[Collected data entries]
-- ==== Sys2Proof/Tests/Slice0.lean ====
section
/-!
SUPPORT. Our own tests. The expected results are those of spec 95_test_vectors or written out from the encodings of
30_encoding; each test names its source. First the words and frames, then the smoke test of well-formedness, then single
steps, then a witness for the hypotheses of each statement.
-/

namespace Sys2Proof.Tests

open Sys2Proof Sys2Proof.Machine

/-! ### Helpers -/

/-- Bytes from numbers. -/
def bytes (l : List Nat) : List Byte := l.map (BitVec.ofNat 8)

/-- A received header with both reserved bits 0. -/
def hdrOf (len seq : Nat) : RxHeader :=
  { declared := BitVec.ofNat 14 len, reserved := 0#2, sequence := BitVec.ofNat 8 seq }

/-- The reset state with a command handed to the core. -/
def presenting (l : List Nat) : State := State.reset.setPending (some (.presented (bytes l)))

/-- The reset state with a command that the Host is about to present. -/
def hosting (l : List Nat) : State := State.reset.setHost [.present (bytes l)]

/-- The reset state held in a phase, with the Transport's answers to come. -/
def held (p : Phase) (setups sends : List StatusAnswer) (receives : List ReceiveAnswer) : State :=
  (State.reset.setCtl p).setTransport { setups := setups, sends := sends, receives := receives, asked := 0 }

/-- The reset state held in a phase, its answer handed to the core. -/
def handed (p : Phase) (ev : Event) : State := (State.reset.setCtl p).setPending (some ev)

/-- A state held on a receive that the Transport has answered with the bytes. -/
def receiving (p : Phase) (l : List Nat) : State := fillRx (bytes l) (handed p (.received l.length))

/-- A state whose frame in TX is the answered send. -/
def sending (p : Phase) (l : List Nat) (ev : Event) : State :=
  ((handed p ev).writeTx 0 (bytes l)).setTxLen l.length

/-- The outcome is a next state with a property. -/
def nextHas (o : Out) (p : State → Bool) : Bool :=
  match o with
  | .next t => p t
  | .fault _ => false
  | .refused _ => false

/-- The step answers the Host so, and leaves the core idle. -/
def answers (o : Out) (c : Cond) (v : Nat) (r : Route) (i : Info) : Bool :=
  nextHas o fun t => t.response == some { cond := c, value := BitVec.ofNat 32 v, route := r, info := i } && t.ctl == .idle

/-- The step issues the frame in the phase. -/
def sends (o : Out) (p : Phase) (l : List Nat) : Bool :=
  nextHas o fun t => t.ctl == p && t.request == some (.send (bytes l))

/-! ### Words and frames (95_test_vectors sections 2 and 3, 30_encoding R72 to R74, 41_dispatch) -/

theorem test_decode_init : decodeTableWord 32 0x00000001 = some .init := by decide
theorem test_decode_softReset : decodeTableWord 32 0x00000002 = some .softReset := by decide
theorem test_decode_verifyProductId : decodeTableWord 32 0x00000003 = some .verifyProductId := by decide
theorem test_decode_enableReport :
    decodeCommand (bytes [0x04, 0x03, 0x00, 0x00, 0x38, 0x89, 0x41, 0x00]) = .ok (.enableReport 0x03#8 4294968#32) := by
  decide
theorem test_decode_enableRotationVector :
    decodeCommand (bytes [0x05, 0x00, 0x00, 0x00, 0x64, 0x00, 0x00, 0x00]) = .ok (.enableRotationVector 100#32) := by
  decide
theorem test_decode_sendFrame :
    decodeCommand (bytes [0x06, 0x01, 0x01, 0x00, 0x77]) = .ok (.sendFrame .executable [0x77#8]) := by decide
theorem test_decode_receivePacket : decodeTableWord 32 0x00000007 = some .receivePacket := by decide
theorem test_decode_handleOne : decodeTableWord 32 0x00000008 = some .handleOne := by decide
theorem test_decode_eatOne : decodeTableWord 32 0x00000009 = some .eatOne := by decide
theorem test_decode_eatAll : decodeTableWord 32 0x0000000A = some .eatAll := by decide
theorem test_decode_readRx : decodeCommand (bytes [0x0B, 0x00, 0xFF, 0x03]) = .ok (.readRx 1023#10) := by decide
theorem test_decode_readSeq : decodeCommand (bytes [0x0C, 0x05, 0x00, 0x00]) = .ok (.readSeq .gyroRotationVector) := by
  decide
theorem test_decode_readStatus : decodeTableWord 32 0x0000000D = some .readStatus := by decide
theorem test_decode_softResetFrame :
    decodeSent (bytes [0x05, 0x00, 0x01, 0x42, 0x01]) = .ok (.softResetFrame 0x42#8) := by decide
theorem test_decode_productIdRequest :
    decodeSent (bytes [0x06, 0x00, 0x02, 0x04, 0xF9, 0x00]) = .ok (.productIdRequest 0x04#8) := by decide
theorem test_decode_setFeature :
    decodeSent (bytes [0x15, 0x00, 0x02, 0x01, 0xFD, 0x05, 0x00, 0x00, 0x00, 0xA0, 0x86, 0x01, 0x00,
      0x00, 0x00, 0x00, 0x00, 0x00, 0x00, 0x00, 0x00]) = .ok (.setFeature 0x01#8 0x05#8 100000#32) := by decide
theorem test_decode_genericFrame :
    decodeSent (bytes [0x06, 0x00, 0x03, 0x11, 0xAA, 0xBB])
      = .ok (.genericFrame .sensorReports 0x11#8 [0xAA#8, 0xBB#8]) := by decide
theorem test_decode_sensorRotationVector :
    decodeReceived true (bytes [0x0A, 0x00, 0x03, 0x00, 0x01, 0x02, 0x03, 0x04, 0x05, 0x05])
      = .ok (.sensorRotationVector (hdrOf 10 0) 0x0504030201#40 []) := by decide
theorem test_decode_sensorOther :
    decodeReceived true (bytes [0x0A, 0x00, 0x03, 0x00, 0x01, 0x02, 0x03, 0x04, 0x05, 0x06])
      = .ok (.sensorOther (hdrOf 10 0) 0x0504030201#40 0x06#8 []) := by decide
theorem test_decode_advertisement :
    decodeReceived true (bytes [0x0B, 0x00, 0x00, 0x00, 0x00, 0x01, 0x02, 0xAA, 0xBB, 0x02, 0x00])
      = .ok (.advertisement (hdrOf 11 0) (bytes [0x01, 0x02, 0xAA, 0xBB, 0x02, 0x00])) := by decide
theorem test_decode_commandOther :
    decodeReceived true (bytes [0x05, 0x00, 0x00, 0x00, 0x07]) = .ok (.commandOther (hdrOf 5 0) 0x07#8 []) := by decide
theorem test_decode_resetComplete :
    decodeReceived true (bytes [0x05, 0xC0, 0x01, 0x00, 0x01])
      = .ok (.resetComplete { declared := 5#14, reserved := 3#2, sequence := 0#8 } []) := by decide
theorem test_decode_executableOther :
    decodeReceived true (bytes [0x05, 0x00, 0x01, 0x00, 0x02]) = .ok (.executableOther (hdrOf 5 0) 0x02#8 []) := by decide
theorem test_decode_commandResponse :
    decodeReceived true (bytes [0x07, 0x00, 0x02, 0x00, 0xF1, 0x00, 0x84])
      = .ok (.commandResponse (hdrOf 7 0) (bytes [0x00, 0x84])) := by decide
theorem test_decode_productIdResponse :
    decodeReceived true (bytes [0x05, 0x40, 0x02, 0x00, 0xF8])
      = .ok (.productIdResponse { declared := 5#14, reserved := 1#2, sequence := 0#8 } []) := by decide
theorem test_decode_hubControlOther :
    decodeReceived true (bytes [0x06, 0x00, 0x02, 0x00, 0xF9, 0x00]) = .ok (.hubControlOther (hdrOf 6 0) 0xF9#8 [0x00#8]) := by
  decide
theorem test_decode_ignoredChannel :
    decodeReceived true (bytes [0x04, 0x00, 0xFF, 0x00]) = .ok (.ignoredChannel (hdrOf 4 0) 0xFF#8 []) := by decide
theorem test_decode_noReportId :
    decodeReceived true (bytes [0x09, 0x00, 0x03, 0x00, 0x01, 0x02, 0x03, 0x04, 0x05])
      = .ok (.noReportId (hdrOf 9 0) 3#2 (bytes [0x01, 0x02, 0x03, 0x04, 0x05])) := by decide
--
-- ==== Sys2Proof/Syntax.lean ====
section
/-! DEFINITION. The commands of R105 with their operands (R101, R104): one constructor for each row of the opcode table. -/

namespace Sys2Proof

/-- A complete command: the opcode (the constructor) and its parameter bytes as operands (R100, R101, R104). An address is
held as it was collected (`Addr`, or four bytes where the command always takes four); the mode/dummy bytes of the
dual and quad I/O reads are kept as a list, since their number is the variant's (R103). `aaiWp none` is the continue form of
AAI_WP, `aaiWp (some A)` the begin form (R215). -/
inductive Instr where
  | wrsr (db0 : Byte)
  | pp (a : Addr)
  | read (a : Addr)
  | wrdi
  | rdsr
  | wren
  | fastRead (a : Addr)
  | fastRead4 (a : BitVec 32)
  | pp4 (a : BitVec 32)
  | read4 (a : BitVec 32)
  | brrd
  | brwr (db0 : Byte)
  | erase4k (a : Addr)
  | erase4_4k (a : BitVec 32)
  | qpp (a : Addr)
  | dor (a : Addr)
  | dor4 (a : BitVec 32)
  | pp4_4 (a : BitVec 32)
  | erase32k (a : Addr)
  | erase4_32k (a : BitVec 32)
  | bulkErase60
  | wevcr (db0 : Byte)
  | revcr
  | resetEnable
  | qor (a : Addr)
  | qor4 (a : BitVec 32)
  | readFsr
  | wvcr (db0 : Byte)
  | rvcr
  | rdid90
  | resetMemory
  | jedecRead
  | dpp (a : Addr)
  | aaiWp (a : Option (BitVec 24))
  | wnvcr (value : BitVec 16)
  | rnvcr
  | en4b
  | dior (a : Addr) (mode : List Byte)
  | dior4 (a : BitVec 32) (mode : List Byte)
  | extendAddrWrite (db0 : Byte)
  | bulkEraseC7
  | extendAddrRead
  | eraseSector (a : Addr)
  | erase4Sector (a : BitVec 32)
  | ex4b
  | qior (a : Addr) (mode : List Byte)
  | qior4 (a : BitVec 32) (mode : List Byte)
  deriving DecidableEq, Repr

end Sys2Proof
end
--
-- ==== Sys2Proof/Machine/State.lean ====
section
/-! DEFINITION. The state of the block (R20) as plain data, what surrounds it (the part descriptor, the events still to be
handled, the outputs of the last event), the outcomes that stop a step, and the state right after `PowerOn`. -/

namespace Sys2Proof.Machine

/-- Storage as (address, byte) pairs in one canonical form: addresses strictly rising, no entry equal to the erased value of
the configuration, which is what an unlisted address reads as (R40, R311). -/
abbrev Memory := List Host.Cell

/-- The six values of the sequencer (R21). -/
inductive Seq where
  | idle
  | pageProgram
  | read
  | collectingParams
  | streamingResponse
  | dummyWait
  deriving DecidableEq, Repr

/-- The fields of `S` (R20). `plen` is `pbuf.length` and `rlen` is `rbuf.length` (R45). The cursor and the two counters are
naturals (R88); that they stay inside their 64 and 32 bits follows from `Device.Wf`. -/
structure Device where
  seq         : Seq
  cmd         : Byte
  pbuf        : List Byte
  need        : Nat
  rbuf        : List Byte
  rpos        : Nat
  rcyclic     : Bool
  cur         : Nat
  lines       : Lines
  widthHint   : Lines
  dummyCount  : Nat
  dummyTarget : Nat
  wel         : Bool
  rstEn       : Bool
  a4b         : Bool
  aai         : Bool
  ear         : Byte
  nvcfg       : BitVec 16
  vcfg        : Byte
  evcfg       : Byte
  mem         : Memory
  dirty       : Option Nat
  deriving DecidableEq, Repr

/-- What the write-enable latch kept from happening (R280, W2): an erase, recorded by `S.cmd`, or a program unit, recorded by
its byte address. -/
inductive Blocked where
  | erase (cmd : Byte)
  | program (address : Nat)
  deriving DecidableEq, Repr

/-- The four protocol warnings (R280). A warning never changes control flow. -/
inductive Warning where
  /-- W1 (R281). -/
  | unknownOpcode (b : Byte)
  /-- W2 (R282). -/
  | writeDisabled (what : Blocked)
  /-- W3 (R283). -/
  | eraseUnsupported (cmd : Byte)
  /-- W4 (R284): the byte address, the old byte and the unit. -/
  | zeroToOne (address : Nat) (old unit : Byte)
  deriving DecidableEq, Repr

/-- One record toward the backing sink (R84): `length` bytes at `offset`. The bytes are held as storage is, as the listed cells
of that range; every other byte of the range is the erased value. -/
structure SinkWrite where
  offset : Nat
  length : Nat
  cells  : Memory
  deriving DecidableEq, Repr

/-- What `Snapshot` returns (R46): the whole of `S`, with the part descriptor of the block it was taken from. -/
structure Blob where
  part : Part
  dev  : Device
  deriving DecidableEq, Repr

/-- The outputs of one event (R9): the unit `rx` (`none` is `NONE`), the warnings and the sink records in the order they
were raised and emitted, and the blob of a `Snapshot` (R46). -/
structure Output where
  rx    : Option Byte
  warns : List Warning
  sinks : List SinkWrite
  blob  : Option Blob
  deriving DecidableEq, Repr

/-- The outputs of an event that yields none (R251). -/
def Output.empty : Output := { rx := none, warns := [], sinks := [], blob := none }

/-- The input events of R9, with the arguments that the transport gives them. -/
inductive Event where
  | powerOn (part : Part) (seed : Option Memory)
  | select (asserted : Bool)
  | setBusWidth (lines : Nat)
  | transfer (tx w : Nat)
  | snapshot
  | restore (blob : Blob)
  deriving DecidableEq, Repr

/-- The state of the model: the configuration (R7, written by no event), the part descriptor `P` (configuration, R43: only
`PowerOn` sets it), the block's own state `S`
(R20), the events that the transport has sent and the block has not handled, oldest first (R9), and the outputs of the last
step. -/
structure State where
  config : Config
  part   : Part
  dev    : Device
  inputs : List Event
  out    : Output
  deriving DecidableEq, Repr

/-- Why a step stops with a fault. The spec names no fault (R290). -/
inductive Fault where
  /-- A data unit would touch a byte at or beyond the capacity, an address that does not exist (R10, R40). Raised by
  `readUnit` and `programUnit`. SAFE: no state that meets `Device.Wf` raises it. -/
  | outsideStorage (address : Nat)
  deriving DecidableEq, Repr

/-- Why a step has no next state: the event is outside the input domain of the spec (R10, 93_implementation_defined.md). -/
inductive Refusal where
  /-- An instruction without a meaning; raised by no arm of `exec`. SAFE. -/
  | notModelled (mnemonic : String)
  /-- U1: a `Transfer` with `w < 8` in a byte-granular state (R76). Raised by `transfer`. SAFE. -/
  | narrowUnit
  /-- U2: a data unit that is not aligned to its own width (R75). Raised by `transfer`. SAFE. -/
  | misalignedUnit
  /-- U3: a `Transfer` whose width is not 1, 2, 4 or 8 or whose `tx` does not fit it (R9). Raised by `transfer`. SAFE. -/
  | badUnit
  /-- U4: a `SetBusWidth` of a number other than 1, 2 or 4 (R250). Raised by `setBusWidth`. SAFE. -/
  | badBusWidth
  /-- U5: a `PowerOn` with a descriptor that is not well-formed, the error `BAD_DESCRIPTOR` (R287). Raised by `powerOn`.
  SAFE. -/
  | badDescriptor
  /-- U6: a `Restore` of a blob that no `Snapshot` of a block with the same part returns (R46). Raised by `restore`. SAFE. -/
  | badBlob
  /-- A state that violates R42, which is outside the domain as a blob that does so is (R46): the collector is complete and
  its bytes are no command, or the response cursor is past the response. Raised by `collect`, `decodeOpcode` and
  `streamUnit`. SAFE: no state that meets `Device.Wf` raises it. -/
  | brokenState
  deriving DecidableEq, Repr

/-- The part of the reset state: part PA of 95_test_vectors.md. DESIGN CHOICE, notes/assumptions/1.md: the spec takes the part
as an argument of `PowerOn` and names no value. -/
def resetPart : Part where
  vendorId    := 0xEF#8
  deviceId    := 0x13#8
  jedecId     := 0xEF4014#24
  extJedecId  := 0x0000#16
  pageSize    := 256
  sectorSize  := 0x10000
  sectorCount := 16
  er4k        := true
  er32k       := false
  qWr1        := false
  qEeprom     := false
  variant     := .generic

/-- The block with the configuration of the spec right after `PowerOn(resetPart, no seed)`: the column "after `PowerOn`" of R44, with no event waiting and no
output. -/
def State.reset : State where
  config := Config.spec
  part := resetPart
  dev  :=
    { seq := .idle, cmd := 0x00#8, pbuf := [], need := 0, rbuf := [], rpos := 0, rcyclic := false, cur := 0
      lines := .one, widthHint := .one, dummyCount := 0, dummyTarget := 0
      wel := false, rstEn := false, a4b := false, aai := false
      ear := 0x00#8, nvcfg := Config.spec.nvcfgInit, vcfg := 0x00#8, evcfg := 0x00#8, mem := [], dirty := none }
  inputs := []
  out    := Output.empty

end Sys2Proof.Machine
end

**Exercise prompt:** In the entries above, find each line with the word "resetPart" and return it.

**Exercise output:**
def resetPart : Part where
/-- The block with the configuration of the spec right after `PowerOn(resetPart, no seed)`: the column "after `PowerOn`" of R44, with no event waiting and no
  part := resetPart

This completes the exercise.